**Task to carry out**
Print the data that follows, exactly and completely.

◆ ◆ ◆ ◆

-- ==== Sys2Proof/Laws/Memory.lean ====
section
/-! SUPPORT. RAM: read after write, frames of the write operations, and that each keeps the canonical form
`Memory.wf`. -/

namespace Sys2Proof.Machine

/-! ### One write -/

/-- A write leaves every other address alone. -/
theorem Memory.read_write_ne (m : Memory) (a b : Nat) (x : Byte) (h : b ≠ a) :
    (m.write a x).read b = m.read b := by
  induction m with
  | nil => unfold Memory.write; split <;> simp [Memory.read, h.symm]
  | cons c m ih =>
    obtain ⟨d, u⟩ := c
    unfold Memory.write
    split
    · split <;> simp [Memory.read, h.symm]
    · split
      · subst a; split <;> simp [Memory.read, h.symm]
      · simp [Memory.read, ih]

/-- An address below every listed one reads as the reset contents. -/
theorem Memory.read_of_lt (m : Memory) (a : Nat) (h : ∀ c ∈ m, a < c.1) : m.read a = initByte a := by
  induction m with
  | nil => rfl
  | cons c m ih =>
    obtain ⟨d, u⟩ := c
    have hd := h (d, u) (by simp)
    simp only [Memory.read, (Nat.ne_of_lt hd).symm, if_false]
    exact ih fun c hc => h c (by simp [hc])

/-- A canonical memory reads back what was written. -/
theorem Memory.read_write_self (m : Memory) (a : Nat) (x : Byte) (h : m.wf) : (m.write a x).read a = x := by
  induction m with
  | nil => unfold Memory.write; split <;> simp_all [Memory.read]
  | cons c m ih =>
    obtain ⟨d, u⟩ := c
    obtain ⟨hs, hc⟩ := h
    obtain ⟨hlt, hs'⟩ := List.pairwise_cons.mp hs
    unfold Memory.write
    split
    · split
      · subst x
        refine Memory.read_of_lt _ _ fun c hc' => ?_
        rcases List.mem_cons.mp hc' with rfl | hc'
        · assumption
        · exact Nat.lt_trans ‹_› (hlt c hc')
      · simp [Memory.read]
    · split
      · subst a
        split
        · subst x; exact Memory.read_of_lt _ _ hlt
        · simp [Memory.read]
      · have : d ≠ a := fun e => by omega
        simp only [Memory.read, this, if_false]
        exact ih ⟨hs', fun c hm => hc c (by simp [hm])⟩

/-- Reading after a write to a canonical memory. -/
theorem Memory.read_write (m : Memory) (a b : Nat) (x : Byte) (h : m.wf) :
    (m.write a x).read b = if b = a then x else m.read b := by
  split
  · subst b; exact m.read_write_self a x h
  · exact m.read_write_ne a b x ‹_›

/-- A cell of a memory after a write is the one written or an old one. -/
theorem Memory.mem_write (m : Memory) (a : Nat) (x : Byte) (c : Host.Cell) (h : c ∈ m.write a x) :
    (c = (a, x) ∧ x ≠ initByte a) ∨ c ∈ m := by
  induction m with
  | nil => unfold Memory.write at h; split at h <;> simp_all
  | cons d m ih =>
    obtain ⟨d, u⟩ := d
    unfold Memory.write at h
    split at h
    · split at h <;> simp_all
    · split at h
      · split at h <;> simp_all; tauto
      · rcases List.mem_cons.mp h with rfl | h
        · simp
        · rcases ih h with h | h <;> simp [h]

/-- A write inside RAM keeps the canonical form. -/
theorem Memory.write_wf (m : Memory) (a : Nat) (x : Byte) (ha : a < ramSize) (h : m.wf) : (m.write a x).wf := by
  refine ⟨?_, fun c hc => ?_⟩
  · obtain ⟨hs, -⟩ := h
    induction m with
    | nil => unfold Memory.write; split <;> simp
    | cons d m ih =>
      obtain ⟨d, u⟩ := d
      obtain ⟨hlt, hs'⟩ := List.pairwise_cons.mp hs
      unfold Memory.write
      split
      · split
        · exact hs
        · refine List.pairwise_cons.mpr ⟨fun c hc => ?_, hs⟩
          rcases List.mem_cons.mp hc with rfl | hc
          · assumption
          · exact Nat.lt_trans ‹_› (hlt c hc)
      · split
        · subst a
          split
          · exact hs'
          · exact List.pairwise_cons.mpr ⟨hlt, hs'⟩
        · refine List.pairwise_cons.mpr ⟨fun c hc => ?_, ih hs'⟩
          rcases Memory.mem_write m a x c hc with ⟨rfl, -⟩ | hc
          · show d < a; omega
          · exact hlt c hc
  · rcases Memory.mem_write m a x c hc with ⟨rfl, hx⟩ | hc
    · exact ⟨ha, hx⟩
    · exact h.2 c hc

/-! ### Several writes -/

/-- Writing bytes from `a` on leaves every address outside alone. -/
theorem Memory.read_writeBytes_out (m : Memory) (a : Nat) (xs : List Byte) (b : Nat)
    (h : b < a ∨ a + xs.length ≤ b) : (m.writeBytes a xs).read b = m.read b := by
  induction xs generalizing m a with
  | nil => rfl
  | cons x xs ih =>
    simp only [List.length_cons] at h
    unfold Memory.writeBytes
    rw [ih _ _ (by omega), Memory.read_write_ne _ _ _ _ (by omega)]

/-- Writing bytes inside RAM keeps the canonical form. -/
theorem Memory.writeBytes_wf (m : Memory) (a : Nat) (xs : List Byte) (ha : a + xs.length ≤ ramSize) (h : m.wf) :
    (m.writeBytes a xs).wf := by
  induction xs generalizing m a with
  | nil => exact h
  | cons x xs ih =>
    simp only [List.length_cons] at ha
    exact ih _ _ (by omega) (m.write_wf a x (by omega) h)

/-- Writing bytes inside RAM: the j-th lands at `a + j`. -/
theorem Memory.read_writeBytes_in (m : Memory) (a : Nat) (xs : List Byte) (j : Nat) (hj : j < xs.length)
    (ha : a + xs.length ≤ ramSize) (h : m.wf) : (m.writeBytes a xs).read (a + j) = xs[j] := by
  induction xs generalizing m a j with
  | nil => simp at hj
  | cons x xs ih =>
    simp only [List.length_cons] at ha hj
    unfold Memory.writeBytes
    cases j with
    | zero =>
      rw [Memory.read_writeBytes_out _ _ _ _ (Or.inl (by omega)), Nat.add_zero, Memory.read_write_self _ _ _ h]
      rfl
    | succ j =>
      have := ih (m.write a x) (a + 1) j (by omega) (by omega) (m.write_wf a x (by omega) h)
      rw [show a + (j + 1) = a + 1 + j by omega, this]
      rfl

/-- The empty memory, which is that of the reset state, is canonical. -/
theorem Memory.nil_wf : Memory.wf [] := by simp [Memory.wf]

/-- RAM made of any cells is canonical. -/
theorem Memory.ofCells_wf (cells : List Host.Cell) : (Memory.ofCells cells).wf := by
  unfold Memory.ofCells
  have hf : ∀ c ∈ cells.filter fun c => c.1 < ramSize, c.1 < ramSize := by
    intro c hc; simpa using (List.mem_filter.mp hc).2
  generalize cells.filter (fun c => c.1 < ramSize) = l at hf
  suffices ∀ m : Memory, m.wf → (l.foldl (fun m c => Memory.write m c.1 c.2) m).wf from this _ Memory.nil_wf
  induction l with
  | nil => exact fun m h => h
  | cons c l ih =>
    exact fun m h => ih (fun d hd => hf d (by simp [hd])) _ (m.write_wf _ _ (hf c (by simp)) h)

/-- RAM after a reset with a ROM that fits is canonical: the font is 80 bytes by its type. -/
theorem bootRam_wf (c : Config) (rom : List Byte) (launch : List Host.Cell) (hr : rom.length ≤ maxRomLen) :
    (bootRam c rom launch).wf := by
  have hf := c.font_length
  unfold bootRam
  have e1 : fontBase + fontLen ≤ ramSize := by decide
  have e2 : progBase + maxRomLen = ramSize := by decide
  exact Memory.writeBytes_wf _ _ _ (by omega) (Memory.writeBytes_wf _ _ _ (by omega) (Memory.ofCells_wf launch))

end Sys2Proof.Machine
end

◆ ◆ ◆ ◆

**Result of the exercise**
-- ==== Sys2Proof/Laws/Memory.lean ====
section
/-! SUPPORT. RAM: read after write, frames of the write operations, and that each keeps the canonical form
`Memory.wf`. -/

namespace Sys2Proof.Machine

/-! ### One write -/

/-- A write leaves every other address alone. -/
theorem Memory.read_write_ne (m : Memory) (a b : Nat) (x : Byte) (h : b ≠ a) :
    (m.write a x).read b = m.read b := by
  induction m with
  | nil => unfold Memory.write; split <;> simp [Memory.read, h.symm]
  | cons c m ih =>
    obtain ⟨d, u⟩ := c
    unfold Memory.write
    split
    · split <;> simp [Memory.read, h.symm]
    · split
      · subst a; split <;> simp [Memory.read, h.symm]
      · simp [Memory.read, ih]

/-- An address below every listed one reads as the reset contents. -/
theorem Memory.read_of_lt (m : Memory) (a : Nat) (h : ∀ c ∈ m, a < c.1) : m.read a = initByte a := by
  induction m with
  | nil => rfl
  | cons c m ih =>
    obtain ⟨d, u⟩ := c
    have hd := h (d, u) (by simp)
    simp only [Memory.read, (Nat.ne_of_lt hd).symm, if_false]
    exact ih fun c hc => h c (by simp [hc])

/-- A canonical memory reads back what was written. -/
theorem Memory.read_write_self (m : Memory) (a : Nat) (x : Byte) (h : m.wf) : (m.write a x).read a = x := by
  induction m with
  | nil => unfold Memory.write; split <;> simp_all [Memory.read]
  | cons c m ih =>
    obtain ⟨d, u⟩ := c
    obtain ⟨hs, hc⟩ := h
    obtain ⟨hlt, hs'⟩ := List.pairwise_cons.mp hs
    unfold Memory.write
    split
    · split
      · subst x
        refine Memory.read_of_lt _ _ fun c hc' => ?_
        rcases List.mem_cons.mp hc' with rfl | hc'
        · assumption
        · exact Nat.lt_trans ‹_› (hlt c hc')
      · simp [Memory.read]
    · split
      · subst a
        split
        · subst x; exact Memory.read_of_lt _ _ hlt
        · simp [Memory.read]
      · have : d ≠ a := fun e => by omega
        simp only [Memory.read, this, if_false]
        exact ih ⟨hs', fun c hm => hc c (by simp [hm])⟩

/-- Reading after a write to a canonical memory. -/
theorem Memory.read_write (m : Memory) (a b : Nat) (x : Byte) (h : m.wf) :
    (m.write a x).read b = if b = a then x else m.read b := by
  split
  · subst b; exact m.read_write_self a x h
  · exact m.read_write_ne a b x ‹_›

/-- A cell of a memory after a write is the one written or an old one. -/
theorem Memory.mem_write (m : Memory) (a : Nat) (x : Byte) (c : Host.Cell) (h : c ∈ m.write a x) :
    (c = (a, x) ∧ x ≠ initByte a) ∨ c ∈ m := by
  induction m with
  | nil => unfold Memory.write at h; split at h <;> simp_all
  | cons d m ih =>
    obtain ⟨d, u⟩ := d
    unfold Memory.write at h
    split at h
    · split at h <;> simp_all
    · split at h
      · split at h <;> simp_all; tauto
      · rcases List.mem_cons.mp h with rfl | h
        · simp
        · rcases ih h with h | h <;> simp [h]

/-- A write inside RAM keeps the canonical form. -/
theorem Memory.write_wf (m : Memory) (a : Nat) (x : Byte) (ha : a < ramSize) (h : m.wf) : (m.write a x).wf := by
  refine ⟨?_, fun c hc => ?_⟩
  · obtain ⟨hs, -⟩ := h
    induction m with
    | nil => unfold Memory.write; split <;> simp
    | cons d m ih =>
      obtain ⟨d, u⟩ := d
      obtain ⟨hlt, hs'⟩ := List.pairwise_cons.mp hs
      unfold Memory.write
      split
      · split
        · exact hs
        · refine List.pairwise_cons.mpr ⟨fun c hc => ?_, hs⟩
          rcases List.mem_cons.mp hc with rfl | hc
          · assumption
          · exact Nat.lt_trans ‹_› (hlt c hc)
      · split
        · subst a
          split
          · exact hs'
          · exact List.pairwise_cons.mpr ⟨hlt, hs'⟩
        · refine List.pairwise_cons.mpr ⟨fun c hc => ?_, ih hs'⟩
          rcases Memory.mem_write m a x c hc with ⟨rfl, -⟩ | hc
          · show d < a; omega
          · exact hlt c hc
  · rcases Memory.mem_write m a x c hc with ⟨rfl, hx⟩ | hc
    · exact ⟨ha, hx⟩
    · exact h.2 c hc

/-! ### Several writes -/

/-- Writing bytes from `a` on leaves every address outside alone. -/
theorem Memory.read_writeBytes_out (m : Memory) (a : Nat) (xs : List Byte) (b : Nat)
    (h : b < a ∨ a + xs.length ≤ b) : (m.writeBytes a xs).read b = m.read b := by
  induction xs generalizing m a with
  | nil => rfl
  | cons x xs ih =>
    simp only [List.length_cons] at h
    unfold Memory.writeBytes
    rw [ih _ _ (by omega), Memory.read_write_ne _ _ _ _ (by omega)]

/-- Writing bytes inside RAM keeps the canonical form. -/
theorem Memory.writeBytes_wf (m : Memory) (a : Nat) (xs : List Byte) (ha : a + xs.length ≤ ramSize) (h : m.wf) :
    (m.writeBytes a xs).wf := by
  induction xs generalizing m a with
  | nil => exact h
  | cons x xs ih =>
    simp only [List.length_cons] at ha
    exact ih _ _ (by omega) (m.write_wf a x (by omega) h)

/-- Writing bytes inside RAM: the j-th lands at `a + j`. -/
theorem Memory.read_writeBytes_in (m : Memory) (a : Nat) (xs : List Byte) (j : Nat) (hj : j < xs.length)
    (ha : a + xs.length ≤ ramSize) (h : m.wf) : (m.writeBytes a xs).read (a + j) = xs[j] := by
  induction xs generalizing m a j with
  | nil => simp at hj
  | cons x xs ih =>
    simp only [List.length_cons] at ha hj
    unfold Memory.writeBytes
    cases j with
    | zero =>
      rw [Memory.read_writeBytes_out _ _ _ _ (Or.inl (by omega)), Nat.add_zero, Memory.read_write_self _ _ _ h]
      rfl
    | succ j =>
      have := ih (m.write a x) (a + 1) j (by omega) (by omega) (m.write_wf a x (by omega) h)
      rw [show a + (j + 1) = a + 1 + j by omega, this]
      rfl

/-- The empty memory, which is that of the reset state, is canonical. -/
theorem Memory.nil_wf : Memory.wf [] := by simp [Memory.wf]

/-- RAM made of any cells is canonical. -/
theorem Memory.ofCells_wf (cells : List Host.Cell) : (Memory.ofCells cells).wf := by
  unfold Memory.ofCells
  have hf : ∀ c ∈ cells.filter fun c => c.1 < ramSize, c.1 < ramSize := by
    intro c hc; simpa using (List.mem_filter.mp hc).2
  generalize cells.filter (fun c => c.1 < ramSize) = l at hf
  suffices ∀ m : Memory, m.wf → (l.foldl (fun m c => Memory.write m c.1 c.2) m).wf from this _ Memory.nil_wf
  induction l with
  | nil => exact fun m h => h
  | cons c l ih =>
    exact fun m h => ih (fun d hd => hf d (by simp [hd])) _ (m.write_wf _ _ (hf c (by simp)) h)

/-- RAM after a reset with a ROM that fits is canonical: the font is 80 bytes by its type. -/
theorem bootRam_wf (c : Config) (rom : List Byte) (launch : List Host.Cell) (hr : rom.length ≤ maxRomLen) :
    (bootRam c rom launch).wf := by
  have hf := c.font_length
  unfold bootRam
  have e1 : fontBase + fontLen ≤ ramSize := by decide
  have e2 : progBase + maxRomLen = ramSize := by decide
  exact Memory.writeBytes_wf _ _ _ (by omega) (Memory.writeBytes_wf _ _ _ (by omega) (Memory.ofCells_wf launch))

end Sys2Proof.Machine
end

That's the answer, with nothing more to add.